Вячеслав Всеволодович Иванов родился в 1929 году в Москве. Сын писателя Всеволода Иванова. Филолог, действительный член РАН и нескольких иностранных академий. Напечатал более десяти книг и много статей по разным отраслям гуманитарных наук. В 1958 году был уволен из профессуры Московского университета за несогласие с официальной оценкой романа Бориса Пастернака «Доктор Живаго» и за поддержку на научных конгрессах взглядов Романа Якобсона (решение официально было отменено руководством МГУ как ошибочное 30 лет спустя, в 1988 году). С конца 80-х и до 1993-го был директором Всесоюзной библиотеки иностранной литературы. С 1989-го по 1994-й заведовал вновь созданной кафедрой теории и истории мировой культуры в МГУ. Одновременно с этим и до настоящего времени состоит директором нового научного Института мировой культуры МГУ, с лета 2003 года также директор нового института — Русской антропологической школы РГГУ, читает лекции в Калифорнийском университете (Лос-Анджелес).

Стихи пишет с детства, первые публикации — в начале 80-х.

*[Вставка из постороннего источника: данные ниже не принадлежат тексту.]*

-- ==== Sys2Proof/Machine/FaultTable.lean ====
section
/-! DEFINITION. Fault Reading: the Fault Table, merging, completion and the recorded end of a read (R151 to R164). -/

namespace Sys2Proof.Machine

/-! ### Ranks and records (R152, R157) -/

/-- The rank of a state and a severity, 1 the highest (R152). -/
def rankOf (active : Bool) : Severity → Nat
  | .blocking => if active then 1 else 4
  | .advise => if active then 2 else 5
  | .info => if active then 3 else 6

def Slot.rank (x : Slot) : Nat := rankOf x.active x.severity

/-- A judged record of a page (R157). -/
structure FaultRecord where
  code : Nat
  severity : Severity
  active : Bool
  count : Nat
  deriving DecidableEq, Repr

def FaultRecord.rank (r : FaultRecord) : Nat := rankOf r.active r.severity

/-- The severity of a record byte (section 12.6). -/
def severityOf : Nat → Option Severity
  | 1 => some .info
  | 2 => some .advise
  | 3 => some .blocking
  | _ => none

/-- The state of a record byte: true for ACTIVE (section 12.6). -/
def activeOf : Nat → Option Bool
  | 1 => some true
  | 2 => some false
  | _ => none

/-- Judge one record: none if it is not acceptable (R157, R214). -/
def RawRecord.judge (r : RawRecord) : Option FaultRecord :=
  match severityOf r.severity, activeOf r.state with
  | some sev, some act => if within r.code 1 65535 && within r.count 1 255 then some ⟨r.code, sev, act, r.count⟩ else none
  | _, _ => none

/-- Judge all the records of a page before any is merged (R157). -/
def judgePage : List RawRecord → Option (List FaultRecord)
  | [] => some []
  | r :: rest =>
    match r.judge, judgePage rest with
    | some x, some xs => some (x :: xs)
    | _, _ => none

/-! ### The table (R151, R162) -/

/-- The occupied slots. -/
def FaultTable.occupied (t : FaultTable) : List Slot := t.slots.toList.filterMap id

/-- Number of occupied slots (R162). -/
def FaultTable.count (t : FaultTable) : Nat := t.occupied.length

/-- The highest severity among ACTIVE slots (R162). -/
def FaultTable.worst (t : FaultTable) : Option Severity :=
  let has := fun v => t.occupied.any fun x => x.active && x.severity == v
  if has .blocking then some .blocking else if has .advise then some .advise else if has .info then some .info else none

/-- A recorded time to the minute (section 12.1). -/
def timeToMinute (t : Option TimeOfDay) : Option Nat := t.map TimeOfDay.minutes

/-- What the fault block carries of a table (R153): code, severity, state, count and time to the minute of each slot. -/
def FaultTable.shown (t : FaultTable) : List (Option (Nat × Severity × Bool × Nat × Option Nat)) :=
  t.slots.toList.map fun o => o.map fun x => (x.code, x.severity, x.active, x.count, timeToMinute x.time)

/-- The table changes: the fault block is marked, worst severity and count follow, and the change is handed to Clearance
(R153, R158, R162, R188). -/
def State.setTable (s : State) (b : Bay) (t : FaultTable) : State :=
  let changed := (s.table b).shown != t.shown
  let s1 := ({ s with tables := vset s.tables b t }.markBlock b changed).askVetIf b changed
  s1.setSummary b { s1.summary b with worst := t.worst, count := t.count }

/-- The slot numbers from the pointer upward, wrapping from 7 to 0 (R158). -/
def FaultTable.scan (t : FaultTable) : List (Fin 8) := (List.finRange 8).map fun k => t.pointer + k

/-- The first slot in scan order that meets a test. -/
def FaultTable.find (t : FaultTable) (p : Option Slot → Bool) : Option (Fin 8) := t.scan.find? fun k => p (vget t.slots k)

/-- Fill or replace a slot; the pointer moves to the slot after it (R158). -/
def FaultTable.put (t : FaultTable) (k : Fin 8) (x : Slot) : FaultTable := { slots := vset t.slots k (some x), pointer := k + 1 }

/-- The slot a record makes (R158). -/
def FaultRecord.slot (r : FaultRecord) (time : Option TimeOfDay) : Slot := ⟨r.code, r.severity, r.active, r.count, time, true⟩

/-- The largest rank number among the occupied slots: the rank of the lowest-ranked slots (R152). -/
def FaultTable.lowest (t : FaultTable) : Nat := (t.occupied.map Slot.rank).foldl max 0

/-- A slot of the lowest rank; in the equal-rank case only one whose seen mark is clear (R158). -/
def FaultTable.replaceable (t : FaultTable) (r : FaultRecord) : Option Slot → Bool
  | none => false
  | some x => x.rank == t.lowest && (decide (r.rank < t.lowest) || (r.rank == t.lowest && !x.seen))

/-- Merge one record; true when the read has lost a record the coach reported (R158). -/
def FaultTable.merge (t : FaultTable) (r : FaultRecord) (time : Option TimeOfDay) : FaultTable × Bool :=
  match t.find (fun o => o.any fun x => x.code == r.code) with
  | some k => ({ t with slots := vset t.slots k (some (r.slot time)) }, false)
  | none =>
    match t.find (fun o => o.isNone) with
    | some k => (t.put k (r.slot time), false)
    | none =>
      match t.find (t.replaceable r) with
      | some k => (t.put k (r.slot time), (vget t.slots k).any fun x => x.seen)
      | none => (t, true)

/-- Clear every seen mark (R155). -/
def FaultTable.unmark (t : FaultTable) : FaultTable := { t with slots := t.slots.map fun o => o.map fun x => { x with seen := false } }

/-- Keep the slots that meet a test; the pointer stays (R159, R160). -/
def FaultTable.keep (t : FaultTable) (p : Slot → Bool) : FaultTable := { t with slots := t.slots.map fun o => o.filter p }

/-! ### Merging and completion of a read (R155, R158 to R160) -/

/-- Merge one record into a bay's table, with the overflow and drop marks (R158). -/
def State.mergeRecord (s : State) (b : Bay) (r : FaultRecord) : State :=
  let m := (s.table b).merge r s.clockTime
  let s1 := s.setTable b m.1
  if m.2 then (s1.setSummary b { s1.summary b with overflow := true }).setRead b { vget s1.reads b with drop := true } else s1

/-- Merge the records of a page in their order in the reply (R156). -/
def State.mergePage (s : State) (b : Bay) (rs : List FaultRecord) : State := rs.foldl (fun u r => u.mergeRecord b r) s

/-- Start the pages of a read: coach fault total, seen marks and drop mark cleared, page 0 (R155). -/
def State.startPages (s : State) (b : Bay) (total : Nat) : State :=
  let s1 := s.setSummary b { s.summary b with total := some total }
  { s1 with tables := vset s1.tables b (s1.table b).unmark }.setRead b {}

/-- The table and the summary marks at a completion (R159, R160, R162). -/
def State.completeRead (s : State) (b : Bay) (erased refused : Bool) : State :=
  let t := (s.table b).keep fun x => x.seen && !(erased && !x.active)
  let s1 := s.setTable b t
  s1.setSummary b { s1.summary b with completeTime := s1.clockTime, overflow := (vget s1.reads b).drop, eraseRefused := refused }

/-- The detail of FAULT_RESULT (section 12.4). -/
def faultDetail (code : EndCode) (v : Variant) (m : FaultSummary) : Nat :=
  code.code + v.code * 16 + optCode Severity.code m.worst * 64 + flagAt m.overflow 8

/-- Record the end of a fault read; a read of the previous assignment records nothing (R161, R163, log 28). -/
def State.recordFault (s : State) (b : Bay) (code : EndCode) : State :=
  let a := s.act b .fault
  if a.previous then s
  else
    let s1 := s.setSummary b { s.summary b with outcome := some code, variant := some a.variant, outcomeTime := s.clockTime }
    (s1.raise .faultResult (some b) (faultDetail code a.variant (s1.summary b))).askVet b

/-- The table and the summary are emptied; the pointer keeps its place (R70, R151, R162). -/
def State.emptyFaults (s : State) (b : Bay) : State :=
  (s.setTable b { slots := Vector.replicate 8 none, pointer := (s.table b).pointer }).setSummary b {}

/-- A fresh complete read (R164). -/
def State.freshRead (s : State) (b : Bay) : Bool := s.isFresh (s.summary b).completeTime s.settings.faultFresh

/-- The table holds an ACTIVE BLOCKING fault (R164, R185). -/
def State.blockingFault (s : State) (b : Bay) : Bool := (s.table b).worst == some .blocking

end Sys2Proof.Machine
end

Ташкент летом девятьсот сорок второго

Голодное брюхо К учению глухо. Сегодня на завтрак одна затируха. Сегодня на завтрак одни тополя, Ташкентская пыль — и верблюды Уходят сквозь дымку, плюясь и пыля. Я их никогда не забуду. Не худо б другое попробовать блюдо. А в мареве голода млеет земля — Ведь и на старуху бывает проруха. Сегодня в газетах опять заваруха, Сегодня на завтрак опять затируха, И слухи             по городу ходят опять, Что и затирухи             нам могут не дать. И как с голодухи Распухла             разруха, Разбухла — Конца не видать. И в горле             становится сухо, И, если хватило бы духа, Я в горы             хотел бы бежать — В благодать.

* * *

Меня поймет один лишь планерист, — Сказал он осенью двадцать седьмого. Волошин слушал чтенье Королева, Тот молод был, плечист, но не речист. Как ветра коктебельский резок свист, Он в детстве слышен и звучит мне снова. Друг другу сказано всего два слова, Волошин понял: тот душою чист. Кто знал, что предстоит ему шарашка, А после — вывести людей в простор. Кто знал, что временами будет тяжко, Тогда он просто свой привез планер. Вверху созвездий зажигалась шашка. Ночь наступала. Шла прохлада с гор.

1981.

* * *

Недоноски строчили доносы. И теперь до того я дорос, Что сообщники ведьмы безносой Потащили меня на допрос. Но ничто не казалось бы лучше Этих сразу сгустившихся туч, Если б отняли благополучье, Тучность лжи, чей поток так тягуч. Не расправы страшусь я кровавой, Я-то знаю, кто прав, кто не прав. Искушение властью и славой Хуже всех неприкрытых расправ.

* * *

Глаз твоих излученье, Их немыслимый свет. Только в нем излеченье От разломанных лет, Только с ним разлученья Настоящего нет. Свет, струящийся прямо С высоты на меня С грустью тою же самой, С той же болью огня, Как в оконную раму Блеск огромного дня.

* * *

Ты не была озлоблена. А просто — дождь косой, А просто все раздроблено, Совсем как Пикассо. Все вдребезги, все в оспинах, Поди попробуй склей! Хоть после наши россыпи Напишет Пауль Кле, Хоть после из мозаики, Нам застилавшей взор, Поэты и прозаики Свой понаткут узор. Все на куски, все в трещинах, Как битое стекло. Но в снах, тобой обещанных, Обоим нам везло!

Дождь в Париже

Pluviose irrité contre la vie entére.
Baudelaire [1] .

Все тех же щей, да чуть пожиже. День разревелся непогожий, И я затосковал в Париже, Сегодня он пустопорожний. Смерч и водоворот — кузены, Смерть нацепила плащ осенний, И книгопродавцы у Сены В щитах найдут свое спасенье. Дворцы поплыли в зыбкой смеси Туристов и послегрозовья. А революционный месяц Плювьоз — от ливня образован. И вымокли насквозь химеры, И вовсе ни к чему бутики. Отчаявшегося Бодлера На мне промокшие ботинки.

1999.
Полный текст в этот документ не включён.